▸ TRY IT: Nothing but the lines below between the line holding "(hq : r.queue" and the line holding "shared => simp", inclusive, should appear in the answer, each set down exactly.

DATA PROVIDED START

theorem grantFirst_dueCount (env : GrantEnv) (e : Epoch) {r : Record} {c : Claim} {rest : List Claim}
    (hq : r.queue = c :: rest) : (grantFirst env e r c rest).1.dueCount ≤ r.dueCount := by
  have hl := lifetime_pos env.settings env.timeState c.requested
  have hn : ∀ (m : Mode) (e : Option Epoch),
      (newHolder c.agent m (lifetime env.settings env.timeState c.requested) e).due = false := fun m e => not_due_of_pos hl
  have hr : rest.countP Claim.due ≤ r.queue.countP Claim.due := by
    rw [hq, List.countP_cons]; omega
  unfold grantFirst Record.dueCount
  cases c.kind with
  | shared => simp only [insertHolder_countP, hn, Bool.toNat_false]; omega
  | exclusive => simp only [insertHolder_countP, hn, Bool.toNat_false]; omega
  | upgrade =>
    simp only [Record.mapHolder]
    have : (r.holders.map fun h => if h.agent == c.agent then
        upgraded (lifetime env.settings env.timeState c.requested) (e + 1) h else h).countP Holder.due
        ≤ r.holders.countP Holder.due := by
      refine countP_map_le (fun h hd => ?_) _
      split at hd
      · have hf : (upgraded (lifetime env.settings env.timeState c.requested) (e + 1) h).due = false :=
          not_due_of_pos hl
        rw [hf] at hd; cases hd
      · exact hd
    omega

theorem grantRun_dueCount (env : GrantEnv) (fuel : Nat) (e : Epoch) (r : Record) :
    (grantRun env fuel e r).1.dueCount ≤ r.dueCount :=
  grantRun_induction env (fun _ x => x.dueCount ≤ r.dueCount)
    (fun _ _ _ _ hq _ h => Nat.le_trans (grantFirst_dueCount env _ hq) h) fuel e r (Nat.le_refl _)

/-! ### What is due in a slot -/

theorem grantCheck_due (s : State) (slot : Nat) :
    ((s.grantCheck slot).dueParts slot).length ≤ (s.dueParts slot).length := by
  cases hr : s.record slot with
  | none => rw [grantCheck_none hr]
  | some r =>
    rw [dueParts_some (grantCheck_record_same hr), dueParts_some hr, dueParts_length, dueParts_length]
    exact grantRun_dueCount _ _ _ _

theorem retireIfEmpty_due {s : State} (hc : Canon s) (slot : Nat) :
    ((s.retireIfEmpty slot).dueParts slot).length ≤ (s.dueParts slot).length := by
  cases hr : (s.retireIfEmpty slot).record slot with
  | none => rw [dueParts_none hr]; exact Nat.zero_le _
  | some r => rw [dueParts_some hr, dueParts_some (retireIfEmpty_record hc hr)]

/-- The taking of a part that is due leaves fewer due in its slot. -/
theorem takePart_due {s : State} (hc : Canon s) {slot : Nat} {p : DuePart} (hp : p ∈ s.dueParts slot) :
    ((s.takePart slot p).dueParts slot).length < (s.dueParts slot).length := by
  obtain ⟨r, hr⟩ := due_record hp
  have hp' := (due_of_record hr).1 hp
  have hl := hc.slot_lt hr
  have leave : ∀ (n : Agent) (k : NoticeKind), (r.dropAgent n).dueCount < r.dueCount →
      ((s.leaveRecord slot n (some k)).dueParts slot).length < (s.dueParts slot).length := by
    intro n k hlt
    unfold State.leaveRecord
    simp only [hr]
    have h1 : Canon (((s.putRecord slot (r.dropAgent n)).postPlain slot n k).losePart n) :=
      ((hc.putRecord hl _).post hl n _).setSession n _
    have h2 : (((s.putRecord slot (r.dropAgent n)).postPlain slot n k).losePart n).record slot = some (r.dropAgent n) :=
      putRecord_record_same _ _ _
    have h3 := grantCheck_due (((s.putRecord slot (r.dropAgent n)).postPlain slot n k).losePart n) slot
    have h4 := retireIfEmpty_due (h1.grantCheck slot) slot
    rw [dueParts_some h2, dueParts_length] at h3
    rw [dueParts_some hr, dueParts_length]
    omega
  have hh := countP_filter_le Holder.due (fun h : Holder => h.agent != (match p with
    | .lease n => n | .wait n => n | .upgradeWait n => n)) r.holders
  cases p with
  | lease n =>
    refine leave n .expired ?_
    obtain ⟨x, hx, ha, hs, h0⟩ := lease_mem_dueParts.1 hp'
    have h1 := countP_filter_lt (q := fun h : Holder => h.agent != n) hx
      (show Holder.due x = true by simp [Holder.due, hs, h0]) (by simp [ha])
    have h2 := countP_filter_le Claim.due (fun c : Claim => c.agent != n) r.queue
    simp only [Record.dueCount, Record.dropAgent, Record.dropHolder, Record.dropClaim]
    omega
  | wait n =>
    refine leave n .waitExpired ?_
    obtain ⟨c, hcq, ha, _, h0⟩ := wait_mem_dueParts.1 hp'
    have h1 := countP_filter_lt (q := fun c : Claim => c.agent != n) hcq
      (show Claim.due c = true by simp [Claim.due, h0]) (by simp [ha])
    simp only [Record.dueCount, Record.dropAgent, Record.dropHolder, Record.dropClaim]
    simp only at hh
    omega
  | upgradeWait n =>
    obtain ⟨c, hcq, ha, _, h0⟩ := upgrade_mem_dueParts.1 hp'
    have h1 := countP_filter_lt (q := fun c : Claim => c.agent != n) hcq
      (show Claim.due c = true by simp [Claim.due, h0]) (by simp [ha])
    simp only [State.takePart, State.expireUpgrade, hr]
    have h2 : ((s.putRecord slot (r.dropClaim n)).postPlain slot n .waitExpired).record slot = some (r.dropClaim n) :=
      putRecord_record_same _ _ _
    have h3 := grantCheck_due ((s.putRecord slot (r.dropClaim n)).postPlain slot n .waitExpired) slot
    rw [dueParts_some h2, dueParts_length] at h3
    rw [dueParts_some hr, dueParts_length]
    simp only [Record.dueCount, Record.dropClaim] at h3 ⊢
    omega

DATA PROVIDED END

▸ TASK RESPONSE:
    (hq : r.queue = c :: rest) : (grantFirst env e r c rest).1.dueCount ≤ r.dueCount := by
  have hl := lifetime_pos env.settings env.timeState c.requested
  have hn : ∀ (m : Mode) (e : Option Epoch),
      (newHolder c.agent m (lifetime env.settings env.timeState c.requested) e).due = false := fun m e => not_due_of_pos hl
  have hr : rest.countP Claim.due ≤ r.queue.countP Claim.due := by
    rw [hq, List.countP_cons]; omega
  unfold grantFirst Record.dueCount
  cases c.kind with
  | shared => simp only [insertHolder_countP, hn, Bool.toNat_false]; omega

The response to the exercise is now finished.